### EXERCISE OBJECTIVE
The answer is a single number: the count of lines in the records below that contain the word "treeValid".

*** Opening of INFORMATION SHOWN ***

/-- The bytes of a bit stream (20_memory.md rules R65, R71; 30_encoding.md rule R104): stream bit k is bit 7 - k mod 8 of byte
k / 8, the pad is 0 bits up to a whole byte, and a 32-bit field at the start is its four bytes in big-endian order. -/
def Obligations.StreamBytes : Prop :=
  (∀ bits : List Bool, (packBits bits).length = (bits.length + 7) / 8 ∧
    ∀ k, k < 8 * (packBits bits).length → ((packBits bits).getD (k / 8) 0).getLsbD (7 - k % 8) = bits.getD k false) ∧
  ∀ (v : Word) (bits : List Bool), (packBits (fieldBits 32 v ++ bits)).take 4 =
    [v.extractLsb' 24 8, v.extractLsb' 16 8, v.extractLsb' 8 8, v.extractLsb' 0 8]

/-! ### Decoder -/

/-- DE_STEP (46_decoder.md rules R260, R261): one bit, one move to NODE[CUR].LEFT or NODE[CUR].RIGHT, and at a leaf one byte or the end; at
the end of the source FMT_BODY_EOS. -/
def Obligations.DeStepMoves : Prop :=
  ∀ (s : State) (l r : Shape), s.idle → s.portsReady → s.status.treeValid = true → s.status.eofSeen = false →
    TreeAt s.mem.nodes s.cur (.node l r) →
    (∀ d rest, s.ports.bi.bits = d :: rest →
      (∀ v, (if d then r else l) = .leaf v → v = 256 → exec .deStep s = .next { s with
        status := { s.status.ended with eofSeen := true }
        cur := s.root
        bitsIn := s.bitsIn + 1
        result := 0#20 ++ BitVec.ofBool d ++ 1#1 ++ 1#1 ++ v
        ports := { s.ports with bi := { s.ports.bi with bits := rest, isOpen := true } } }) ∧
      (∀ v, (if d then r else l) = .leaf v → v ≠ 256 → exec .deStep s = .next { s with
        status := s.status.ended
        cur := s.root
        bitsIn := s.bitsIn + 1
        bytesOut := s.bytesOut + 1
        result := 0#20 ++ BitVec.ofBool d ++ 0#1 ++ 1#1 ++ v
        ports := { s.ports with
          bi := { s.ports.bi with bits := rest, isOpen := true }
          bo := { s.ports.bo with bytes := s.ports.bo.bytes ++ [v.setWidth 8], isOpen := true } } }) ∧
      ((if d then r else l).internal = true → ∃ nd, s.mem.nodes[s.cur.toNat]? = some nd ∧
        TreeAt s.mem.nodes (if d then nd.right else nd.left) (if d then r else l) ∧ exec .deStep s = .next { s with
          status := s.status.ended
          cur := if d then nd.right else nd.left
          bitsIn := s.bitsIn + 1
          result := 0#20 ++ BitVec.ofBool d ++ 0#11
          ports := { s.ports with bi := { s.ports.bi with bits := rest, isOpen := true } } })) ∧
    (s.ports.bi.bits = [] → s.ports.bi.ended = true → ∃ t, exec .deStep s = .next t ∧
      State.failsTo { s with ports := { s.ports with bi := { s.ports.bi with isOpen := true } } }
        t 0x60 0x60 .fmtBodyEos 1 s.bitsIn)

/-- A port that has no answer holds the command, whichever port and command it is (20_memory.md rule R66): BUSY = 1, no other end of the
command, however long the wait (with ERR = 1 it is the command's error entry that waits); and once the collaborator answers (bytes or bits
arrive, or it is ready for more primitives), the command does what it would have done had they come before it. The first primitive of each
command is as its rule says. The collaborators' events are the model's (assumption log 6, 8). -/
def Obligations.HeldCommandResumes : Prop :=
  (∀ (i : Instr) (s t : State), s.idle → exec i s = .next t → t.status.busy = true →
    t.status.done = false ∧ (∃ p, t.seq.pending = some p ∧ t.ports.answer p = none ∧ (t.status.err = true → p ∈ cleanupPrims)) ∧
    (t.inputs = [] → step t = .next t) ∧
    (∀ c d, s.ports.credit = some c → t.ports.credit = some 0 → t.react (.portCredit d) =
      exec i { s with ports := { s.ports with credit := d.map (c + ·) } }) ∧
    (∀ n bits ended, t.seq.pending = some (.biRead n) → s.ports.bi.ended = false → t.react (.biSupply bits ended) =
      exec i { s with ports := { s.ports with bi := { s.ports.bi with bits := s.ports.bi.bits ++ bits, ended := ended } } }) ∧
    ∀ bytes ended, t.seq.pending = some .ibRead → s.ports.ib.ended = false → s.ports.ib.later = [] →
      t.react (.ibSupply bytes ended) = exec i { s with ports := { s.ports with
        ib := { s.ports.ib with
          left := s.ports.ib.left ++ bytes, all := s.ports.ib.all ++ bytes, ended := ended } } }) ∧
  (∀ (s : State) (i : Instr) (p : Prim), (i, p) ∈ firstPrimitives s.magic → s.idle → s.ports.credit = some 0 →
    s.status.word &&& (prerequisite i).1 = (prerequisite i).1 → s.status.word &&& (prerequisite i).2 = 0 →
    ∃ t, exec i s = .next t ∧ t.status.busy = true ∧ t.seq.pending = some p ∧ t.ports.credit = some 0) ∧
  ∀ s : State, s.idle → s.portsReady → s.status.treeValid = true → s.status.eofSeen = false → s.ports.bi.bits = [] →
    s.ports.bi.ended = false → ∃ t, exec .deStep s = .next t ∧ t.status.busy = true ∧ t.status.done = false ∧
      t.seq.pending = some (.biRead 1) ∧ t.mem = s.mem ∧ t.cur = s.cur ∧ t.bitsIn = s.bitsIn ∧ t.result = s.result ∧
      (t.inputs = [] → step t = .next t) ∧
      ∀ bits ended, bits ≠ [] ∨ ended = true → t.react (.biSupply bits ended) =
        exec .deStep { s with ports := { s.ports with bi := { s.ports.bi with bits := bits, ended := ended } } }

*** Close of INFORMATION SHOWN ***
*** Opening of INFORMATION SHOWN ***

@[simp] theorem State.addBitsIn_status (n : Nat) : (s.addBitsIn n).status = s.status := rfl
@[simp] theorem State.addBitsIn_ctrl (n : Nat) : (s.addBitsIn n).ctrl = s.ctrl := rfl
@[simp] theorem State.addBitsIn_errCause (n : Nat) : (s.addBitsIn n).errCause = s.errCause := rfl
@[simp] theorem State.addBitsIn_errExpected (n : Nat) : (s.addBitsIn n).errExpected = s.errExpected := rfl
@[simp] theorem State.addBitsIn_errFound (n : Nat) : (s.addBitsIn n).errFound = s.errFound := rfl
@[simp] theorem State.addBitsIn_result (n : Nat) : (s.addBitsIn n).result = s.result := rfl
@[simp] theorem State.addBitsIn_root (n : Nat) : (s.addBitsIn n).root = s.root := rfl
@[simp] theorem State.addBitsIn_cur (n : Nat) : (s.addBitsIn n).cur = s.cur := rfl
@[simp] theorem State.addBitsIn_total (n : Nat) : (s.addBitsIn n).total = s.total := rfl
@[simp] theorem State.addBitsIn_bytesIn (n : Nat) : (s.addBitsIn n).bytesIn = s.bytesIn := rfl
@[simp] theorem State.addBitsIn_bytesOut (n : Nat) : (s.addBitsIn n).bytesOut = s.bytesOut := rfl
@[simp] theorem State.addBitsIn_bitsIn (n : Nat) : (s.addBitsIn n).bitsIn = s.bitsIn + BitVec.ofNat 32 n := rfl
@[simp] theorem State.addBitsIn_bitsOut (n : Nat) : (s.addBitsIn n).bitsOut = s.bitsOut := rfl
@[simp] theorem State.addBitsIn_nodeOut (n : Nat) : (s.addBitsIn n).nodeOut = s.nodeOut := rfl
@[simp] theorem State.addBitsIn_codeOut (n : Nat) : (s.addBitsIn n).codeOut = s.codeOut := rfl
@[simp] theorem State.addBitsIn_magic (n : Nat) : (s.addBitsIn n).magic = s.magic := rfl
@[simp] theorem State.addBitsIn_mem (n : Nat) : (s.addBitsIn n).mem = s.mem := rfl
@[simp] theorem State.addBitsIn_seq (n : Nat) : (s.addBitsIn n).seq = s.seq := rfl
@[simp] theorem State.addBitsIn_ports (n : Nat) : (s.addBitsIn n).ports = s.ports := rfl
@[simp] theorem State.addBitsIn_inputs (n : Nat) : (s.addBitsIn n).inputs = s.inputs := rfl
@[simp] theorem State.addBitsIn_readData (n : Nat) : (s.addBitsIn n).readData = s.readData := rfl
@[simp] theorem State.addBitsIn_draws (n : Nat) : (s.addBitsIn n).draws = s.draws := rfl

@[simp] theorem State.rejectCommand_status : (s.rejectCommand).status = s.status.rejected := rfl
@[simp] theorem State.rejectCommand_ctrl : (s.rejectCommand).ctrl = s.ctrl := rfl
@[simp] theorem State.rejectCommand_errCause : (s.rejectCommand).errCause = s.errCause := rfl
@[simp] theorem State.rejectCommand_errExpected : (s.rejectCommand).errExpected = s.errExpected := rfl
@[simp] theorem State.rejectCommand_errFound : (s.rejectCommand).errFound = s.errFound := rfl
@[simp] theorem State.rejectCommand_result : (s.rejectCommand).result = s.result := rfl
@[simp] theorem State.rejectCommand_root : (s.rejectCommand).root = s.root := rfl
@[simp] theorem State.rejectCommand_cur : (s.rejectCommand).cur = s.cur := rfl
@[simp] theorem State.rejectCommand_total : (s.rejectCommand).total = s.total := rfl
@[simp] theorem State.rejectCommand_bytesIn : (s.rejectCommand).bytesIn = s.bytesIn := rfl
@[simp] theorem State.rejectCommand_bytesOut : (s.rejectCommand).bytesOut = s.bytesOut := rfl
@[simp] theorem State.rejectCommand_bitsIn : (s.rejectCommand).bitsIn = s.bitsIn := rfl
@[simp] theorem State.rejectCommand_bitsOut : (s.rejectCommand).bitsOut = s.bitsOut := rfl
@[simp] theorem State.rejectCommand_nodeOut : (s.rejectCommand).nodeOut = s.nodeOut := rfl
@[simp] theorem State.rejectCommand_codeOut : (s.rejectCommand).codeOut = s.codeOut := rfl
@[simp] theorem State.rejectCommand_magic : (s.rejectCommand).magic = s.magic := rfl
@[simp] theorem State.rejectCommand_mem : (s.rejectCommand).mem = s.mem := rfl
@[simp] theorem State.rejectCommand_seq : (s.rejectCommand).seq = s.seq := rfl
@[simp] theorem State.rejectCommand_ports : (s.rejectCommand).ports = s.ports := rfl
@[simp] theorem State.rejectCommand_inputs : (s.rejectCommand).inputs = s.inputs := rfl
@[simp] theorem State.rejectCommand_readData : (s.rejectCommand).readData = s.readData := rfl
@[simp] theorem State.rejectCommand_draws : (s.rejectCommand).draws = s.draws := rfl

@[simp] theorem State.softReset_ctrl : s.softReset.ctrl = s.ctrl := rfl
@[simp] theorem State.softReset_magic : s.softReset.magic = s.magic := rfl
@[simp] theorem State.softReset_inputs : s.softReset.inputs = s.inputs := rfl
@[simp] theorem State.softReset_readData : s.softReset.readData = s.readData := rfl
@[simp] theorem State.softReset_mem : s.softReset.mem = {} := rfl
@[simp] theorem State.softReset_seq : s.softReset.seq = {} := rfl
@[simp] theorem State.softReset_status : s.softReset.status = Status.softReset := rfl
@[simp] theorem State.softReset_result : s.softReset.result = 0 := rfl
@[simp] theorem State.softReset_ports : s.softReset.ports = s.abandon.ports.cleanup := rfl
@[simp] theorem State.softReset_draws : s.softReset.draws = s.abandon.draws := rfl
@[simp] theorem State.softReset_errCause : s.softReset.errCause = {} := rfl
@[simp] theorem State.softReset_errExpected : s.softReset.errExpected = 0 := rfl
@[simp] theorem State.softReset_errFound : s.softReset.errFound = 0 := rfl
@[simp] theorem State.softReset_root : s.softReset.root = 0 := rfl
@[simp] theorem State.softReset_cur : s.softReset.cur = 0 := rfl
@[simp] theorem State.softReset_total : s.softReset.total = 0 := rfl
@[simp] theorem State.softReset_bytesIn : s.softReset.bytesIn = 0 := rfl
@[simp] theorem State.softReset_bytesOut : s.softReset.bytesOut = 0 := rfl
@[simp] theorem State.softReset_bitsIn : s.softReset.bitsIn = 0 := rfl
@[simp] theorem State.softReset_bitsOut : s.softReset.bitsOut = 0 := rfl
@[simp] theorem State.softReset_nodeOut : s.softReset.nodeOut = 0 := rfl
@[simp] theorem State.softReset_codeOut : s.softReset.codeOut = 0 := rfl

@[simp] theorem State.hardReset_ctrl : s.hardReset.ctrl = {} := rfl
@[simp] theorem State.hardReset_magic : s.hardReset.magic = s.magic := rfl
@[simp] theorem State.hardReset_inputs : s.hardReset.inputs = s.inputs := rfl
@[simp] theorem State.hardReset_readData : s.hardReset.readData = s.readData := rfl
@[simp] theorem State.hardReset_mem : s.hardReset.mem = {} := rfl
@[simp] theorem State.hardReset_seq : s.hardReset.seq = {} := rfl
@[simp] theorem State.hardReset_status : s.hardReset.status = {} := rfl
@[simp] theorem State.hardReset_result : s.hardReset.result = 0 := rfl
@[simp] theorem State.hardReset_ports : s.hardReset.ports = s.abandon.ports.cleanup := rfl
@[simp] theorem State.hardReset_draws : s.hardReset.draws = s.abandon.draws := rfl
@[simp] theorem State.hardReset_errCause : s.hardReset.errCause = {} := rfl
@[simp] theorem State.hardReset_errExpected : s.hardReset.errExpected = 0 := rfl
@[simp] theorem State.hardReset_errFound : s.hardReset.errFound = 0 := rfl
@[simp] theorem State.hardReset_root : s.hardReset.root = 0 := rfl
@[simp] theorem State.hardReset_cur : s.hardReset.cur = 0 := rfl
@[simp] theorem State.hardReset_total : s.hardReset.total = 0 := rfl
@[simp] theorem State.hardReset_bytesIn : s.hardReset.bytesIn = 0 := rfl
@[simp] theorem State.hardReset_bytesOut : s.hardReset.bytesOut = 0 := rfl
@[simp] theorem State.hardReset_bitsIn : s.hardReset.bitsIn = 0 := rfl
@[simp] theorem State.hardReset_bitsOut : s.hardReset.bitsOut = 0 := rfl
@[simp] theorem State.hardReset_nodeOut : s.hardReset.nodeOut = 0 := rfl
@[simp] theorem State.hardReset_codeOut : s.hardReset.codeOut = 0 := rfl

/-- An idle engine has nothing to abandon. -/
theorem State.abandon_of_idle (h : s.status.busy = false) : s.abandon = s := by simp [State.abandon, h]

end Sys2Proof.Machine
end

*** Close of INFORMATION SHOWN ***
*** Opening of INFORMATION SHOWN ***

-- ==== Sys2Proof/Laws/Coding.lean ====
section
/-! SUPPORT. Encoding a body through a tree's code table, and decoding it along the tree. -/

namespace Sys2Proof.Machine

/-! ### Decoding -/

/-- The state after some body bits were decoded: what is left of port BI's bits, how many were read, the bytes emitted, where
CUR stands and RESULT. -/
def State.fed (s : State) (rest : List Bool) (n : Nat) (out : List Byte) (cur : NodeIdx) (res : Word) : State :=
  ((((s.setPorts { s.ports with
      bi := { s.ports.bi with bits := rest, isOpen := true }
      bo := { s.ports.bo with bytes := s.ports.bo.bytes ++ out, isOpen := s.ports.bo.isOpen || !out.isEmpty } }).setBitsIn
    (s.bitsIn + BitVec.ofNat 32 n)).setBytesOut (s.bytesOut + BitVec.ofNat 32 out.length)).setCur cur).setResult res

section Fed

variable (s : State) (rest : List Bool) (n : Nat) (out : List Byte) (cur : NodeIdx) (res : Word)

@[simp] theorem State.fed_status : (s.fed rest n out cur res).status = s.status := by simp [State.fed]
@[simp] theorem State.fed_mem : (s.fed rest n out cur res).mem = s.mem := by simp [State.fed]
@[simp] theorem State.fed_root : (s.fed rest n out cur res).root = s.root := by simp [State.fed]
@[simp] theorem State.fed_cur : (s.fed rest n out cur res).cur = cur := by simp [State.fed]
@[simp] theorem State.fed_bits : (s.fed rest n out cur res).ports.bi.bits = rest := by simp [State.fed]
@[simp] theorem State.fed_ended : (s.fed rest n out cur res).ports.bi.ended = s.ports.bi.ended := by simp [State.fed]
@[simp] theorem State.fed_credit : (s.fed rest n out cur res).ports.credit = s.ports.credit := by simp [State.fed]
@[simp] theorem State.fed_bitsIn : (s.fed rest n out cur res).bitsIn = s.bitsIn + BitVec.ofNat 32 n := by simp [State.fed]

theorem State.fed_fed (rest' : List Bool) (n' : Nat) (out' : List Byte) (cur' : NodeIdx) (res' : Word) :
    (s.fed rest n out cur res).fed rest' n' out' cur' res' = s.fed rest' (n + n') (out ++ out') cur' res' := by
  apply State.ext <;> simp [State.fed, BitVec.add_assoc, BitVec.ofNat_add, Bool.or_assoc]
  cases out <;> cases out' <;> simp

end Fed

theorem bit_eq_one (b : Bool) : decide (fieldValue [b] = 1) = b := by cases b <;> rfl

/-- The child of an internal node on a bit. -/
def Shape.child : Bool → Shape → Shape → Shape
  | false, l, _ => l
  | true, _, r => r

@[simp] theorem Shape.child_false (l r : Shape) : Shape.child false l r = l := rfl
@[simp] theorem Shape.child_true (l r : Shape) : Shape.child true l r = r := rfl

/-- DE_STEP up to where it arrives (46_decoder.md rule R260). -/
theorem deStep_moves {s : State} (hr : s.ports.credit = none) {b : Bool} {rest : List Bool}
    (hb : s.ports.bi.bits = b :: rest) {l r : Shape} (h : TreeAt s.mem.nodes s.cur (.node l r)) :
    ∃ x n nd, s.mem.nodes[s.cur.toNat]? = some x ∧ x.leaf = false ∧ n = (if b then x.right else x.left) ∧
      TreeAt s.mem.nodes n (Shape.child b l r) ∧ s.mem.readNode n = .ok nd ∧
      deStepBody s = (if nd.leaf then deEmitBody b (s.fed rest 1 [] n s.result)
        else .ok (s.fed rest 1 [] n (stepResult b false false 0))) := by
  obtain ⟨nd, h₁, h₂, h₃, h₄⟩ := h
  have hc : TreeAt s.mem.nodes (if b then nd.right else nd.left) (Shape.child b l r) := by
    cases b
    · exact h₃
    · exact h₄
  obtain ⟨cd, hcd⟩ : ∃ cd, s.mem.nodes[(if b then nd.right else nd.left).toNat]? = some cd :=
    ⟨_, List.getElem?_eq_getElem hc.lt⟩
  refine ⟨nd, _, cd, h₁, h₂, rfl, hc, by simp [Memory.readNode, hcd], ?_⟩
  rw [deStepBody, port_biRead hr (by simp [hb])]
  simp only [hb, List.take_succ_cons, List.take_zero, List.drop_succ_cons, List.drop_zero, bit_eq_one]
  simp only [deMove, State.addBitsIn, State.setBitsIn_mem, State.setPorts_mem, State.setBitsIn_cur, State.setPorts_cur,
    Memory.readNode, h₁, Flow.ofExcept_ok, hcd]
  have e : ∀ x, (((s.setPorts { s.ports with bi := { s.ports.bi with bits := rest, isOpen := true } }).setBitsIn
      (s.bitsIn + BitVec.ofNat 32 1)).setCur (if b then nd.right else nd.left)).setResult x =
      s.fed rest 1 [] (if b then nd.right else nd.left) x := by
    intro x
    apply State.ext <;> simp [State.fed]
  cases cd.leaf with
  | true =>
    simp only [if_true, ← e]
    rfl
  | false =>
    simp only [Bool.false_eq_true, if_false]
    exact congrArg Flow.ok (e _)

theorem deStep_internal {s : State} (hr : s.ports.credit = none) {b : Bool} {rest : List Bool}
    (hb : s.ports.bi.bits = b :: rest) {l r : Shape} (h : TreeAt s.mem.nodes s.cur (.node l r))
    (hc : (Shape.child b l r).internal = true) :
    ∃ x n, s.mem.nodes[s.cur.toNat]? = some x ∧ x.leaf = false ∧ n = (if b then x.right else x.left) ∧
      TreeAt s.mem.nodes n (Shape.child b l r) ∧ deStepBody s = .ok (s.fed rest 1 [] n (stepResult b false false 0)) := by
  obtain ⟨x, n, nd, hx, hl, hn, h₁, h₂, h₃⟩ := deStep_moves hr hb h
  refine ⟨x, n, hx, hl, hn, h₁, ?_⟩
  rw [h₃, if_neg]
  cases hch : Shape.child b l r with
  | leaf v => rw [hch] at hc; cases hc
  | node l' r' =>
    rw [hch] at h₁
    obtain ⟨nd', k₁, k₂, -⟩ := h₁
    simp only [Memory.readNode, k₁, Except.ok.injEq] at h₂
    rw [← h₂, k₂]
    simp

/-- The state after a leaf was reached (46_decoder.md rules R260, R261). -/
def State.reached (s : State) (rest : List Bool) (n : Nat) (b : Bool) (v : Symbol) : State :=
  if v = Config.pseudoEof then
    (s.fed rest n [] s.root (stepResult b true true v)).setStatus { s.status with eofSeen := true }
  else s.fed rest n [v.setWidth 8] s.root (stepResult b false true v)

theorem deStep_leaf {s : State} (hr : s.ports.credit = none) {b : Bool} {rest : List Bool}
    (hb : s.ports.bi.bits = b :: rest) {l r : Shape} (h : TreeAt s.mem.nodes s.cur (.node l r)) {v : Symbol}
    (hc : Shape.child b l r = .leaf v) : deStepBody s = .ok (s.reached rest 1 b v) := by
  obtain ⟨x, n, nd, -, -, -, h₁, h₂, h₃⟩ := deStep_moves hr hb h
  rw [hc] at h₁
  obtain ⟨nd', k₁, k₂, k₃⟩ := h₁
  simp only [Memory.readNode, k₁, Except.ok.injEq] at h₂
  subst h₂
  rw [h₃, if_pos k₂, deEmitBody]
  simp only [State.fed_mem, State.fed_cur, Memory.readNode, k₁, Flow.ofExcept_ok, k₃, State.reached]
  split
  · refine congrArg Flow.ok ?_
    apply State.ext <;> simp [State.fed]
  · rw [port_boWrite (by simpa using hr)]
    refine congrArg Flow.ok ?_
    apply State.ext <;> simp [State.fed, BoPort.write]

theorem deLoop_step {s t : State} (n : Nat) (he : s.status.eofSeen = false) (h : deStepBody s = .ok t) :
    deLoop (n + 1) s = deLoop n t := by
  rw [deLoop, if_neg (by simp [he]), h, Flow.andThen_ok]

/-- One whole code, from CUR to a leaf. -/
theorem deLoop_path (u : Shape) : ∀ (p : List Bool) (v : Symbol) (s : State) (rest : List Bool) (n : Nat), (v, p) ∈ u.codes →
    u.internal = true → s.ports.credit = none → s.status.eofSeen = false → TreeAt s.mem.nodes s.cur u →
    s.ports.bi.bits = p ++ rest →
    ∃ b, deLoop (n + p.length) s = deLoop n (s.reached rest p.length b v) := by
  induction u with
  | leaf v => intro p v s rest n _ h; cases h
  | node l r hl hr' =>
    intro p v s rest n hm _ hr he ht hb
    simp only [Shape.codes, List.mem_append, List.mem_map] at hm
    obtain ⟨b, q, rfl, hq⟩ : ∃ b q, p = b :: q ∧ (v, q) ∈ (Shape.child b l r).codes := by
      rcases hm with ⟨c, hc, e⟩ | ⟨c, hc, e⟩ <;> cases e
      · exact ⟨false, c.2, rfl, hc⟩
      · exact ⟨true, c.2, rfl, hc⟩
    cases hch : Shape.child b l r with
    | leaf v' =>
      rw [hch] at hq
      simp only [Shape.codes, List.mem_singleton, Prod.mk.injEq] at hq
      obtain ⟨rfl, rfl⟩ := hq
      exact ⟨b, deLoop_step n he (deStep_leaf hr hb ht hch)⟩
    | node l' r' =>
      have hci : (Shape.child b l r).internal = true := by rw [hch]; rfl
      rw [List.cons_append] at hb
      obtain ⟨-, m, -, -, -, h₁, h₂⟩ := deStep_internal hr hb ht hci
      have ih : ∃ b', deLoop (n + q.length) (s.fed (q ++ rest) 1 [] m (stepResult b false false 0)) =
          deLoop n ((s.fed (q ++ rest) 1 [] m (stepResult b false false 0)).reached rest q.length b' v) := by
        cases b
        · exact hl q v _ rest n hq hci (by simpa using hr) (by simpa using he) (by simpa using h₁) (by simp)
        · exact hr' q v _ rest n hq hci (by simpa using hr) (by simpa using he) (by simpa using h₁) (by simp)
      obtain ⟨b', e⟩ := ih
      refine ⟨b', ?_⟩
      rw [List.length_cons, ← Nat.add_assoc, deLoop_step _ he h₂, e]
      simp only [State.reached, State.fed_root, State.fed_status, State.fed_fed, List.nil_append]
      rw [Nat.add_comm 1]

*** Close of INFORMATION SHOWN ***

### WRITTEN ANSWER
2